2.3 Resource management

In a High Availability cluster, the applications and services that need to be highly available are called resources. Cluster resources can include Web sites, e-mail servers, databases, file systems, virtual machines and any other server-based applications or services you want to make available to users at all times. You can start, stop, monitor and move resources as needed. You can also specify whether specific resources should run together on the same node, or start and stop in sequential order. If a cluster node fails, the resources running on it fail over (move) to another node instead of being lost.

In SUSE Linux Enterprise High Availability, the cluster resource manager (CRM) is Pacemaker, which manages and coordinates all cluster services. Pacemaker uses resource agents (RAs) to start, stop and monitor resources. A resource agent abstracts the resource it manages and presents its status to the cluster. SUSE Linux Enterprise High Availability supports many different resource agents that are designed to manage specific types of applications or services.

2.4 Node fencing

In a split-brain scenario, cluster nodes are divided into two or more groups (or partitions) that do not know about each other. This might be because of a hardware or software failure, or a failed network connection, for example. A split-brain scenario can be resolved by fencing (resetting or powering off) one or more of the nodes. Node fencing prevents a failed node from accessing shared resources and prevents cluster resources from running on a node with an uncertain status. This helps protect the cluster from data corruption.

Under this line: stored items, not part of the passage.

-- ==== Sys2Proof/Laws/Changes.lean ====
section
/-! SUPPORT. What each shared operation can change: one lemma that says it whole, and from it one lemma
for every field the operation leaves alone. -/

namespace Sys2Proof.Machine

variable (s : State)

/-! ## settleEntry -/

theorem settleEntry_changes (p : Bool) (e : Entry) : ∃ ft rt fl bl, settleEntry p s e = { s with frontTags := ft, relocTags := rt, fLink := fl, bLink := bl } := by
  unfold settleEntry
  cases e with
  | pad => exact ⟨_, _, _, _, rfl⟩
  | sector x =>
    dsimp only
    cases x.tag <;> dsimp only <;> split <;> (try split) <;> exact ⟨_, _, _, _, rfl⟩

@[simp] theorem settleEntry_frame (p : Bool) (e : Entry) :
    (settleEntry p s e).streams = s.streams ∧ (settleEntry p s e).classifierRun = s.classifierRun
      ∧ (settleEntry p s e).sample = s.sample ∧ (settleEntry p s e).sweep = s.sweep
      ∧ (settleEntry p s e).groups = s.groups ∧ (settleEntry p s e).inHand = s.inHand
      ∧ (settleEntry p s e).shareCount = s.shareCount ∧ (settleEntry p s e).lanes = s.lanes
      ∧ (settleEntry p s e).settings = s.settings ∧ (settleEntry p s e).frontQueue = s.frontQueue
      ∧ (settleEntry p s e).fhold = s.fhold ∧ (settleEntry p s e).relocQueue = s.relocQueue
      ∧ (settleEntry p s e).hold = s.hold ∧ (settleEntry p s e).mode = s.mode
      ∧ (settleEntry p s e).warning = s.warning ∧ (settleEntry p s e).holdupPin = s.holdupPin
      ∧ (settleEntry p s e).inReset = s.inReset ∧ (settleEntry p s e).lastReset = s.lastReset
      ∧ (settleEntry p s e).softResets = s.softResets ∧ (settleEntry p s e).latches = s.latches
      ∧ (settleEntry p s e).captures = s.captures ∧ (settleEntry p s e).captureLost = s.captureLost
      ∧ (settleEntry p s e).time = s.time ∧ (settleEntry p s e).pending = s.pending
      ∧ (settleEntry p s e).draws = s.draws := by
  obtain ⟨_, _, _, _, h⟩ := settleEntry_changes s p e
  simp only [h, and_self]


/-! ## settleEntries -/

theorem settleEntries_changes (p : Bool) (es : List Entry) : ∃ ft rt fl bl, settleEntries p es s = { s with frontTags := ft, relocTags := rt, fLink := fl, bLink := bl } := by
  induction es generalizing s with
  | nil => exact ⟨_, _, _, _, rfl⟩
  | cons e es ih =>
    obtain ⟨_, _, _, _, h1⟩ := settleEntry_changes s p e
    obtain ⟨_, _, _, _, h2⟩ := ih (settleEntry p s e)
    exact ⟨_, _, _, _, by rw [settleEntries, List.foldl_cons, ← settleEntries, h2, h1]⟩

@[simp] theorem settleEntries_frame (p : Bool) (es : List Entry) :
    (settleEntries p es s).streams = s.streams ∧ (settleEntries p es s).classifierRun = s.classifierRun
      ∧ (settleEntries p es s).sample = s.sample ∧ (settleEntries p es s).sweep = s.sweep
      ∧ (settleEntries p es s).groups = s.groups ∧ (settleEntries p es s).inHand = s.inHand
      ∧ (settleEntries p es s).shareCount = s.shareCount ∧ (settleEntries p es s).lanes = s.lanes
      ∧ (settleEntries p es s).settings = s.settings ∧ (settleEntries p es s).frontQueue = s.frontQueue
      ∧ (settleEntries p es s).fhold = s.fhold ∧ (settleEntries p es s).relocQueue = s.relocQueue
      ∧ (settleEntries p es s).hold = s.hold ∧ (settleEntries p es s).mode = s.mode
      ∧ (settleEntries p es s).warning = s.warning ∧ (settleEntries p es s).holdupPin = s.holdupPin
      ∧ (settleEntries p es s).inReset = s.inReset ∧ (settleEntries p es s).lastReset = s.lastReset
      ∧ (settleEntries p es s).softResets = s.softResets ∧ (settleEntries p es s).latches = s.latches
      ∧ (settleEntries p es s).captures = s.captures ∧ (settleEntries p es s).captureLost = s.captureLost
      ∧ (settleEntries p es s).time = s.time ∧ (settleEntries p es s).pending = s.pending
      ∧ (settleEntries p es s).draws = s.draws := by
  obtain ⟨_, _, _, _, h⟩ := settleEntries_changes s p es
  simp only [h, and_self]


/-! ## takeCapture -/

theorem takeCapture_changes (k : CaptureKind) (l : LaneId) (u : Issued) : ∃ cs cl, takeCapture k l u s = { s with captures := cs, captureLost := cl } := by
  unfold takeCapture; split <;> exact ⟨_, _, rfl⟩

@[simp] theorem takeCapture_frame (k : CaptureKind) (l : LaneId) (u : Issued) :
    (takeCapture k l u s).streams = s.streams ∧ (takeCapture k l u s).classifierRun = s.classifierRun
      ∧ (takeCapture k l u s).sample = s.sample ∧ (takeCapture k l u s).sweep = s.sweep
      ∧ (takeCapture k l u s).groups = s.groups ∧ (takeCapture k l u s).inHand = s.inHand
      ∧ (takeCapture k l u s).shareCount = s.shareCount ∧ (takeCapture k l u s).frontTags = s.frontTags
      ∧ (takeCapture k l u s).relocTags = s.relocTags ∧ (takeCapture k l u s).lanes = s.lanes
      ∧ (takeCapture k l u s).settings = s.settings ∧ (takeCapture k l u s).frontQueue = s.frontQueue
      ∧ (takeCapture k l u s).fhold = s.fhold ∧ (takeCapture k l u s).relocQueue = s.relocQueue
      ∧ (takeCapture k l u s).fLink = s.fLink ∧ (takeCapture k l u s).bLink = s.bLink
      ∧ (takeCapture k l u s).hold = s.hold ∧ (takeCapture k l u s).mode = s.mode
      ∧ (takeCapture k l u s).warning = s.warning ∧ (takeCapture k l u s).holdupPin = s.holdupPin
      ∧ (takeCapture k l u s).inReset = s.inReset ∧ (takeCapture k l u s).lastReset = s.lastReset
      ∧ (takeCapture k l u s).softResets = s.softResets ∧ (takeCapture k l u s).latches = s.latches
      ∧ (takeCapture k l u s).time = s.time ∧ (takeCapture k l u s).pending = s.pending
      ∧ (takeCapture k l u s).draws = s.draws := by
  obtain ⟨_, _, h⟩ := takeCapture_changes s k l u
  simp only [h, and_self]


/-! ## createAllB -/

theorem createAllB_changes (rs : List BRecord) : ∃ bl, s.createAllB rs = { s with bLink := bl } := by
  induction rs generalizing s with
  | nil => exact ⟨_, rfl⟩
  | cons r rs ih =>
    obtain ⟨_, h⟩ := ih (s.createB r)
    exact ⟨_, h⟩

@[simp] theorem createAllB_frame (rs : List BRecord) :
    (s.createAllB rs).streams = s.streams ∧ (s.createAllB rs).classifierRun = s.classifierRun
      ∧ (s.createAllB rs).sample = s.sample ∧ (s.createAllB rs).sweep = s.sweep
      ∧ (s.createAllB rs).groups = s.groups ∧ (s.createAllB rs).inHand = s.inHand
      ∧ (s.createAllB rs).shareCount = s.shareCount ∧ (s.createAllB rs).frontTags = s.frontTags
      ∧ (s.createAllB rs).relocTags = s.relocTags ∧ (s.createAllB rs).lanes = s.lanes
      ∧ (s.createAllB rs).settings = s.settings ∧ (s.createAllB rs).frontQueue = s.frontQueue
      ∧ (s.createAllB rs).fhold = s.fhold ∧ (s.createAllB rs).relocQueue = s.relocQueue
      ∧ (s.createAllB rs).fLink = s.fLink ∧ (s.createAllB rs).hold = s.hold ∧ (s.createAllB rs).mode = s.mode
      ∧ (s.createAllB rs).warning = s.warning ∧ (s.createAllB rs).holdupPin = s.holdupPin
      ∧ (s.createAllB rs).inReset = s.inReset ∧ (s.createAllB rs).lastReset = s.lastReset
      ∧ (s.createAllB rs).softResets = s.softResets ∧ (s.createAllB rs).latches = s.latches
      ∧ (s.createAllB rs).captures = s.captures ∧ (s.createAllB rs).captureLost = s.captureLost
      ∧ (s.createAllB rs).time = s.time ∧ (s.createAllB rs).pending = s.pending
      ∧ (s.createAllB rs).draws = s.draws := by
  obtain ⟨_, h⟩ := createAllB_changes s rs
  simp only [h, and_self]


/-! ## givebackAll -/

theorem givebackAll_changes (l : LaneId) (r : GivebackReason) (bs : List BlockAddr) : ∃ bl, givebackAll l r bs s = { s with bLink := bl } := by
  induction bs generalizing s with
  | nil => exact ⟨_, rfl⟩
  | cons b bs ih =>
    obtain ⟨_, h⟩ := ih (s.giveback (LaneId.field l) b r)
    exact ⟨_, h⟩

SUSE Linux Enterprise High Availability uses STONITH as the node fencing mechanism. To be supported, all SUSE Linux Enterprise High Availability clusters must have at least one STONITH device. For critical workloads, we recommend using two or three STONITH devices. A STONITH device can be either a physical device (a power switch) or a software mechanism (SBD in combination with a watchdog).

2.5 Quorum calculation

When communication fails between one or more nodes and the rest of the cluster (a split-brain scenario), a cluster partition occurs. The nodes can only communicate with other nodes in the same partition and are unaware of the separated nodes. A cluster partition has quorum (or is quorate) if it has the majority of nodes (or votes). This is determined by quorum calculation. Quorum must be calculated so the non-quorate nodes can be fenced.

Corosync calculates quorum based on the following formula:

N ≥ C/2 + 1

N = minimum number of operational nodes
C = number of cluster nodes

For example, a five-node cluster needs a minimum of three operational nodes to maintain quorum.

Clusters with an even number of nodes, especially two-node clusters, might have equal numbers of nodes in each partition and therefore no majority. To avoid this situation, you can configure the cluster to use QDevice in combination with QNetd. QNetd is an arbitrator running outside the cluster. It communicates with the QDevice daemon running on the cluster nodes to provide a configurable number of votes for quorum calculation. This lets a cluster sustain more node failures than the standard quorum rules allow.

2.6 Storage and data replication

High Availability clusters might include a shared disk subsystem connected via Fibre Channel or iSCSI. If a node fails, another node in the cluster automatically mounts the shared disk directories that were previously mounted on the failed node. This gives users continuous access to the directories on the shared disk subsystem. Content stored on the shared disk might include data, applications and services.

The following figure shows what a typical Fibre Channel cluster configuration might look like. The green lines depict connections to an Ethernet power switch, which can reboot a node if a ping request fails.

This diagram shows shared storage connected to a Fibre Channel switch. The switch is then connected to six servers. Each of the six servers is also connected to a network hub, which is then connected to an Ethernet power switch.
Figure 3: Typical Fibre Channel cluster configuration

The following figure shows what a typical iSCSI cluster configuration might look like.

This diagram shows shared storage connected to an Ethernet switch. The switch is then connected to six servers. Each of the six servers is also connected to a network hub, which is then connected to an Ethernet power switch and backed by a network backbone.
Figure 4: Typical iSCSI cluster configuration

Although most clusters include a shared disk subsystem, you can also create a cluster without a shared disk subsystem. The following figure shows what a cluster without a shared disk subsystem might look like.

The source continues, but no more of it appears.